我赶紧跑到外面拿来一包抽纸,递给他们,“哎哎!这位、额,姐姐,您别哭啊!我这~哥哥你给劝劝!”
“不知道二位的今年多大?我自然是小辈,对于年龄这个有印象吗?我不能一直哥哥姐姐的叫你们吧!”我擦了擦额头的汗,心里又骂了徐青青一遍。
那男人扶了扶眼镜框想了一会儿说,“我去世的时候好像二十四岁,我夫人比我小两岁!”
嚯,也不知死了多久,还是就按年龄叫吧。“嗯?那二位我还是叫哥哥姐姐吧,自我介绍一下,我叫谢瑾安,今年十九岁!主业是个学生,这份鬼师是我的副业!你们二位叫我小谢,小安都行!”
“你好,小谢!可以这样叫你吗?”
我连连摆手道,“可以,可以,不用拘束,我也是收钱办事的!”
“劳驾等我一下!”我向他们赔了个笑脸,噔噔跑去找我的笔记去了,请两位坐在客厅,我们细谈。

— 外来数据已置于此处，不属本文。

/-! ## Calls (R310 to R318, R328) -/

theorem State.callTo_calledTo (s : State) (target : Word) : CalledTo s (s.callTo target) target := by
  obtain ⟨_, hframe, hsp, hpc, hflags⟩ := s.callTo_spec target
  exact ⟨s.push16_read8_high s.pc, s.push16_read8_low s.pc, hsp, hpc, hflags, hframe⟩

/-- RST n goes to `8 * n` (R328). -/
theorem rst_target : ∀ n : BitVec 3, n.setWidth 16 <<< 3 = BitVec.ofNat 16 (8 * n.toNat) := by decide

/-- Settles O43: `State.callTo_calledTo`. -/
theorem callAndRestart : Obligations.CallAndRestart := by
  unfold Obligations.CallAndRestart
  exact ⟨fun a16 s => ⟨format3_eq_ofNat 0xCD a16, _, rfl, s.callTo_calledTo a16⟩,
    fun n s => ⟨congrArg List.singleton (opByte_middle_row 3 n 7), _, rfl, rst_target n ▸ s.callTo_calledTo _⟩⟩

theorem State.callIf_outcome (s : State) (k : Cond) (target : Word) :
    ∃ t, (.next (s.callIf k target) : Result) = .next t ∧
      (condHolds k s.flags = true → CalledTo s t target) ∧ (condHolds k s.flags = false → t = s) := by
  refine ⟨_, rfl, fun hk => ?taken, fun hk => ?notTaken⟩
  case taken => rw [State.callIf, if_pos hk]; exact s.callTo_calledTo target
  case notTaken => rw [State.callIf, if_neg (by simp [hk])]

/-- Settles O44: `State.callIf_outcome` in each of the eight rows. -/
theorem conditionalCalls : Obligations.ConditionalCalls := by
  unfold Obligations.ConditionalCalls
  intro a16 s
  simp only [List.forall_mem_cons]
  exact ⟨⟨format3_eq_ofNat 0xC4 a16, s.callIf_outcome .nz a16⟩, ⟨format3_eq_ofNat 0xCC a16, s.callIf_outcome .z a16⟩,
    ⟨format3_eq_ofNat 0xD4 a16, s.callIf_outcome .nc a16⟩, ⟨format3_eq_ofNat 0xDC a16, s.callIf_outcome .c a16⟩,
    ⟨format3_eq_ofNat 0xE4 a16, s.callIf_outcome .po a16⟩, ⟨format3_eq_ofNat 0xEC a16, s.callIf_outcome .pe a16⟩,
    ⟨format3_eq_ofNat 0xF4 a16, s.callIf_outcome .p a16⟩, ⟨format3_eq_ofNat 0xFC a16, s.callIf_outcome .m a16⟩,
    List.forall_mem_nil _⟩

/-! ## Returns (R319 to R327) -/

/-- `t` is `s` after a return: PC popped, SP moved by 2, nothing else. -/
def Returned (s t : State) : Prop :=
  t.pc.toNat = (s.read8 (s.sp + 1)).toNat * 256 + (s.read8 s.sp).toNat ∧ t.sp = s.sp + 2 ∧
    { t with pc := s.pc, sp := s.sp } = s

theorem State.returnToCaller_returned (s : State) : Returned s s.returnToCaller :=
  ⟨toNat_joinBytes _ _, rfl, rfl⟩

theorem State.returnIf_outcome (s : State) (k : Cond) : ∃ t, (.next (s.returnIf k) : Result) = .next t ∧
    (condHolds k s.flags = false → t = s) ∧ (condHolds k s.flags = true → Returned s t) := by
  refine ⟨_, rfl, fun hk => ?notTaken, fun hk => ?taken⟩
  case taken => rw [State.returnIf, if_pos hk]; exact s.returnToCaller_returned
  case notTaken => rw [State.returnIf, if_neg (by simp [hk])]

/-- Settles O45: RET, then `State.returnIf_outcome` in each of the eight rows. -/
theorem returns : Obligations.Returns := by
  unfold Obligations.Returns
  intro s
  simp only [List.forall_mem_cons]
  exact ⟨⟨rfl, _, rfl, nofun, fun _ => s.returnToCaller_returned⟩,
    ⟨rfl, s.returnIf_outcome .nz⟩, ⟨rfl, s.returnIf_outcome .z⟩, ⟨rfl, s.returnIf_outcome .nc⟩,
    ⟨rfl, s.returnIf_outcome .c⟩, ⟨rfl, s.returnIf_outcome .po⟩, ⟨rfl, s.returnIf_outcome .pe⟩,
    ⟨rfl, s.returnIf_outcome .p⟩, ⟨rfl, s.returnIf_outcome .m⟩, List.forall_mem_nil _⟩

theorem exec_call_or_rst {i : Instr} (s : State) (hi : (∃ a16, i = .call a16) ∨ (∃ n, i = .rst n)) :
    ∃ target, exec i s = .next (s.callTo target) := by
  rcases hi with ⟨a16, rfl⟩ | ⟨n, rfl⟩
  · exact ⟨_, rfl⟩
  · exact ⟨_, rfl⟩

/-- Settles O46: a return pops the word that the call pushed, `State.pop16_after_push16`. -/
theorem callThenReturnComesBack : Obligations.CallThenReturnComesBack := by
  unfold Obligations.CallThenReturnComesBack
  intro i s hi
  obtain ⟨target, hexec⟩ := exec_call_or_rst s hi
  exact ⟨_, hexec, fun w hsp hmem => ⟨_, rfl, State.pop16_after_push16 hsp hmem⟩⟩

/-! ## EI, DI, IN and OUT (R350 to R353) -/

/-- Settles O47: each arm is an update of INTE. -/
theorem interruptFlipFlopInstructions : Obligations.InterruptFlipFlopInstructions := by
  unfold Obligations.InterruptFlipFlopInstructions
  exact ⟨rfl, rfl, fun s => ⟨rfl, rfl⟩⟩

/-- Settles O48: the two seams, `State.portIn_cases` and `State.portOut_cases`. -/
theorem portInstructions : Obligations.PortInstructions := by
  unfold Obligations.PortInstructions
  refine fun port s => ⟨rfl, rfl, ⟨_, rfl, ?_⟩, ⟨_, rfl, ?_⟩⟩
  · rcases s.portIn_cases port with ⟨hseam, hport⟩ | ⟨hseam, hport⟩
    · rw [hport]
      exact ⟨fun _ => rfl, fun hwired => (nomatch hseam.symm.trans hwired), rfl⟩
    · rw [hport]
      exact ⟨fun hstub => (nomatch hseam.symm.trans hstub), fun _ => ⟨rfl, rfl⟩, rfl⟩
  · rcases s.portOut_cases port with ⟨hseam, hport⟩ | ⟨hseam, hport⟩
    · rw [hport]
      exact ⟨fun _ => rfl, fun hwired => (nomatch hseam.symm.trans hwired), rfl⟩
    · rw [hport]
      exact ⟨fun hstub => (nomatch hseam.symm.trans hstub), fun _ => rfl, rfl⟩

/-! ## HLT (R354, R434) -/

/-- A step at HLT moves PC past the byte and back onto it. -/
theorem step_of_parked {s : State} (hs : s.Parked) : step s = .next s := by
  have hstep : step s = exec .hlt (s.setPc (s.pc + 1)) :=
    step_of_decode_one_byte (rest := []) (by rw [hs]; rfl) (by rw [hs]; rfl)
  have hback : s.pc + 1 - 1 = s.pc := BitVec.add_sub_cancel s.pc 1
  rw [hstep]
  exact congrArg (fun v => Host.Outcome.next (s.setPc v)) hback

/-- A machine stays where its step leads back to, however many steps it makes. -/
theorem run_of_step_self (M : Host.Core) {s : M.State} (hs : M.step s = .next s) (n : Nat) : M.run n s = .next s := by
  induction n with
  | zero => rfl
  | succ n ih => rw [run_succ, hs]; exact ih

theorem toNat_sub_one (w : Word) : (w - 1).toNat = (w.toNat + 65535) % 65536 := by bv_omega

/-- Settles O49: `step_of_parked`, by induction on the number of steps. -/
theorem haltParks : Obligations.HaltParks := by
  unfold Obligations.HaltParks
  exact ⟨rfl, fun s => ⟨_, rfl, toNat_sub_one s.pc, rfl⟩,
    fun s n hs => run_of_step_self Sys2Proof.core (step_of_parked hs) n⟩

/-! ## Construction -/

/-- Settles O9: construction keeps the memory it is given; reset is given none. -/
theorem resetMeetsTheInvariant : Obligations.ResetMeetsTheInvariant := by
  unfold Obligations.ResetMeetsTheInvariant
  exact ⟨reset_mem_wf, rfl, fun _ _ _ hmem => hmem⟩

end Sys2Proof.Machine
end

section
/-! The rules of the whole machine: 10_state.md R23 to R31 and 20_memory.md R54. -/

namespace Sys2Proof.Machine

/-! ## What a frame says of INTE and the ports -/

/-- INTE and the ports are unchanged. -/
def KeepsSystem (s t : State) : Prop := t.inte = s.inte ∧ KeepsPorts s t

theorem Frame.keepsSystem {regs : List Reg8} {stored : List Word} {s t : State} (h : Frame regs stored s t) :
    KeepsSystem s t := h.2.2

theorem KeepsSystem.refl (s : State) : KeepsSystem s s := ⟨rfl, rfl, rfl, rfl⟩

theorem KeepsSystem.trans {s t u : State} (h : KeepsSystem s t) (k : KeepsSystem t u) : KeepsSystem s u := by
  obtain ⟨hinte, hseam, hreads, hwrites⟩ := h
  obtain ⟨kinte, kseam, kreads, kwrites⟩ := k
  exact ⟨kinte.trans hinte, kseam.trans hseam, kreads.trans hreads, kwrites.trans hwrites⟩

/-- The instructions of 47_interrupt_io_halt.md that touch INTE or the ports. -/
def touchesSystem : Instr → Bool
  | .ei | .di | .inp _ | .outp _ => true
  | _ => false

/-! ## PC, SP, the flags, INTE and the ports under every instruction (R23, R24, R25, R31) -/

/-- Every part of the state outside the registers and memory is kept, but by the instructions listed for it. -/
structure KeepsListed (i : Instr) (s t : State) : Prop where
  pc : movesPc i = false → t.pc = s.pc
  sp : movesSp i = false → t.sp = s.sp
  flags : flagEffect i = .none → t.flags = s.flags
  system : touchesSystem i = false → KeepsSystem s t

/-- An update that keeps them all keeps those listed. -/
theorem KeepsListed.of_all {i : Instr} {s t : State} (hpc : t.pc = s.pc) (hsp : t.sp = s.sp)
    (hflags : t.flags = s.flags) (hsystem : KeepsSystem s t) : KeepsListed i s t :=
  ⟨fun _ => hpc, fun _ => hsp, fun _ => hflags, fun _ => hsystem⟩

theorem KeepsListed.refl (i : Instr) (s : State) : KeepsListed i s s := .of_all rfl rfl rfl (.refl s)

theorem KeepsListed.trans {i : Instr} {s t u : State} (h : KeepsListed i s t) (k : KeepsListed i t u) :
    KeepsListed i s u :=
  ⟨fun hi => (k.pc hi).trans (h.pc hi), fun hi => (k.sp hi).trans (h.sp hi), fun hi => (k.flags hi).trans (h.flags hi),
    fun hi => (h.system hi).trans (k.system hi)⟩

/-- An update of the flags by an instruction that may write them. -/
theorem KeepsListed.of_flags {i : Instr} {s t : State} (hi : flagEffect i ≠ .none) (hpc : t.pc = s.pc)
    (hsp : t.sp = s.sp) (hsystem : KeepsSystem s t) : KeepsListed i s t :=
  ⟨fun _ => hpc, fun _ => hsp, fun h => absurd h hi, fun _ => hsystem⟩

section
variable {i : Instr} (s : State)

theorem State.setOperand_keepsListed (x : Operand8) (v : Byte) : KeepsListed i s (s.setOperand x v) := by
  obtain ⟨_, hframe, hsp, hpc, hflags⟩ := s.setOperand_spec x v
  exact .of_all hpc hsp hflags hframe.keepsSystem

theorem State.countTo_keepsListed (hi : flagEffect i ≠ .none) (x : Operand8) (out : Byte × Bool) :
    KeepsListed i s (s.countTo x out) := by
  obtain ⟨_, _, _, _, hsp, hpc, hframe⟩ := s.countTo_spec x out
  exact .of_flags hi hpc hsp hframe.keepsSystem

theorem State.accumulate_keepsListed (hi : flagEffect i ≠ .none) (out : AluOut) :
    KeepsListed i s (s.accumulate out) := by
  obtain ⟨_, _, _, _, hsp, hpc, hframe⟩ := s.accumulate_spec out
  exact .of_flags hi hpc hsp hframe.keepsSystem

theorem State.accumulateLogic_keepsListed (hi : flagEffect i ≠ .none) (r : Byte) :
    KeepsListed i s (s.accumulateLogic r) := by
  obtain ⟨_, _, _, _, hsp, hpc, hframe⟩ := s.accumulateLogic_spec r
  exact .of_flags hi hpc hsp hframe.keepsSystem

theorem State.compareFlags_keepsListed (hi : flagEffect i ≠ .none) (x : Byte) :
    KeepsListed i s (s.compareFlags x) := by
  obtain ⟨_, _, _, hsp, hpc, hframe⟩ := s.compareFlags_spec x
  exact .of_flags hi hpc hsp hframe.keepsSystem

theorem State.rotateTo_keepsListed (hi : flagEffect i ≠ .none) (out : Byte × Bool) :
    KeepsListed i s (s.rotateTo out) := by
  obtain ⟨_, _, hsp, hpc, hframe⟩ := s.rotateTo_spec out
  exact .of_flags hi hpc hsp hframe.keepsSystem

theorem State.setPair_keepsListed {p : Pair} (hi : movesSp i = false → p ≠ .sp) (v : Word) :
    KeepsListed i s (s.setPair p v) := by
  obtain ⟨_, hsp, hpc, hflags, hframe⟩ := s.setPair_loads p v
  exact ⟨fun _ => hpc, fun h => hsp (hi h), fun _ => hflags, fun _ => hframe.keepsSystem⟩

theorem State.write16_keepsListed (addr v : Word) : KeepsListed i s (s.write16 addr v) := by
  obtain ⟨_, hframe, hsp, hpc, hflags⟩ := s.write16_spec addr v
  exact .of_all hpc hsp hflags hframe.keepsSystem

theorem State.push16_keepsListed (hi : movesSp i = true) (v : Word) : KeepsListed i s (s.push16 v) := by
  obtain ⟨_, hframe, _, hpc, hflags⟩ := s.push16_spec v
  exact ⟨fun _ => hpc, fun h => absurd (hi.symm.trans h) (by decide), fun _ => hflags, fun _ => hframe.keepsSystem⟩

/-- A transfer of control is listed for both PC and SP. -/
theorem KeepsListed.of_transfer {t : State} (hpc : movesPc i = true) (hsp : movesSp i = true)
    (hflags : t.flags = s.flags) (hsystem : KeepsSystem s t) : KeepsListed i s t :=
  ⟨fun h => absurd (hpc.symm.trans h) (by decide), fun h => absurd (hsp.symm.trans h) (by decide), fun _ => hflags,
    fun _ => hsystem⟩

theorem State.setPc_keepsListed (hi : movesPc i = true) (v : Word) : KeepsListed i s (s.setPc v) :=
  ⟨fun h => absurd (hi.symm.trans h) (by decide), fun _ => rfl, fun _ => rfl, fun _ => (Frame.setPc s v).keepsSystem⟩

theorem State.jumpIf_keepsListed (hi : movesPc i = true) (k : Cond) (target : Word) :
    KeepsListed i s (s.jumpIf k target) := by
  rcases s.jumpIf_cases k target with ⟨_, hjump⟩ | ⟨_, hjump⟩
  · exact hjump ▸ s.setPc_keepsListed hi target
  · exact hjump.symm ▸ .refl i s

theorem State.callTo_keepsListed (hpc : movesPc i = true) (hsp : movesSp i = true) (target : Word) :
    KeepsListed i s (s.callTo target) := by
  obtain ⟨_, hframe, _, _, hflags⟩ := s.callTo_spec target
  exact .of_transfer s hpc hsp hflags hframe.keepsSystem

theorem State.callIf_keepsListed (hpc : movesPc i = true) (hsp : movesSp i = true) (k : Cond) (target : Word) :
    KeepsListed i s (s.callIf k target) := by
  rcases s.callIf_cases k target with ⟨_, hcall⟩ | ⟨_, hcall⟩
  · exact hcall ▸ s.callTo_keepsListed hpc hsp target
  · exact hcall.symm ▸ .refl i s

theorem State.returnToCaller_keepsListed (hpc : movesPc i = true) (hsp : movesSp i = true) :
    KeepsListed i s s.returnToCaller :=
  .of_transfer s hpc hsp rfl ((Frame.setSp s (s.sp + 2)).trans (Frame.setPc _ _)).keepsSystem

theorem State.returnIf_keepsListed (hpc : movesPc i = true) (hsp : movesSp i = true) (k : Cond) :
    KeepsListed i s (s.returnIf k) := by
  rcases s.returnIf_cases k with ⟨_, hreturn⟩ | ⟨_, hreturn⟩
  · exact hreturn ▸ s.returnToCaller_keepsListed hpc hsp
  · exact hreturn.symm ▸ .refl i s

end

我摊开笔记,掏出笔说道,“二位尽量回忆,我把线索记一记,好为两位进一步找人!”
他们两个却对我手里的笔有些好奇,男子出声问道,“这个笔,不像钢笔也不像签字笔?是什么笔?”
我看了看手里的中性笔,嗯?“二位不认识中性笔?就是随用随出水!很方便的!”
“是有听说过,不过我们大多用钢笔居多!”女人回答到。
嗯?这或许是个点,我在笔记上记下,听说过中性笔,那也就是说他们生活的年代中性笔不流行,而且流行用钢笔,我掏出手机搜了搜中性笔流行的年代,98年以后,我在这条后面写下98~20。(此文背景设定在2019年)
“那还有别的印象吗?”
“我和夫人好像曾有个孩子!但记不清了,那孩子好像还没出世就死了?”男子皱了皱眉,又细细地想了想“又好像没死!”

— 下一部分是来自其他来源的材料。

-- ==== Sys2Proof/Machine/Gf.lean ====
section
/-! DEFINITION. GF(256) arithmetic and the commands NOP, GEXP, GLOG and GFMUL (spec/40_gf.md R110 to R118). -/

namespace Sys2Proof.Machine

/-- `EXP[n mod 255]` for a natural exponent (R112). -/
def gexpNat (n : Nat) : Byte := expRom.getD (n % 255) 0

/-- `gexp(n) = EXP[n mod 255]` for any integer, with the Euclidean `mod` of R11 (R112). -/
def gexp (n : Int) : Byte := gexpNat (n % 255).toNat

/-- `LOG[n]` (R111). -/
def logOf (b : Byte) : Nat := logRom.getD b.toNat 0

/-- `glog(n)`: `LOG[n]` for a non-zero element; for 0 it raises INTERNAL, here `none` (R112). -/
def glog (b : Byte) : Option Nat := if b = 0 then none else some (logOf b)

/-- The total field product (R116). -/
def gmul (a b : Byte) : Byte := if a = 0 ∨ b = 0 then 0 else gexpNat (logOf a + logOf b)

/-- NOP (R113). -/
def execNop (s : State) : Host.Outcome State Fault Refusal := retire s

/-- GEXP (R114). -/
def execGexp (rd ra : Fin 8) (s : State) : Host.Outcome State Fault Refusal :=
  retire (setX rd ((gexp (xNat ra s)).setWidth 32) s)

/-- GLOG (R115): the range check first, then `glog(0)`. -/
def execGlog (rd ra : Fin 8) (s : State) : Host.Outcome State Fault Refusal :=
  if xNat ra s > 255 then raise .invalidParameter s
  else match glog (xByte ra s) with
    | none => raise .internal s
    | some k => retire (setX rd (BitVec.ofNat 32 k) s)

/-- GFMUL (R117). -/
def execGfmul (rd ra rb : Fin 8) (s : State) : Host.Outcome State Fault Refusal :=
  if xNat ra s > 255 ∨ xNat rb s > 255 then raise .invalidParameter s
  else retire (setX rd ((gmul (xByte ra s) (xByte rb s)).setWidth 32) s)

end Sys2Proof.Machine
end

这条记下,有个孩子,若是活着今年许在18~20岁上下,若死了那就这条不算。
“那姐姐有什么想到的吗?”我用笔点了点那个穿着一身墨绿旗袍的女人。
她理了理身上的毯子,摇了摇头,“抱歉,我的脑袋破了个洞,实在是想不起来了!”说着还要给我看她头上的伤处。
我连连摆手,“没事没事,那哥哥你接着说!”我尴尬一笑,把话题接下去。
“我们是被人谋杀的!”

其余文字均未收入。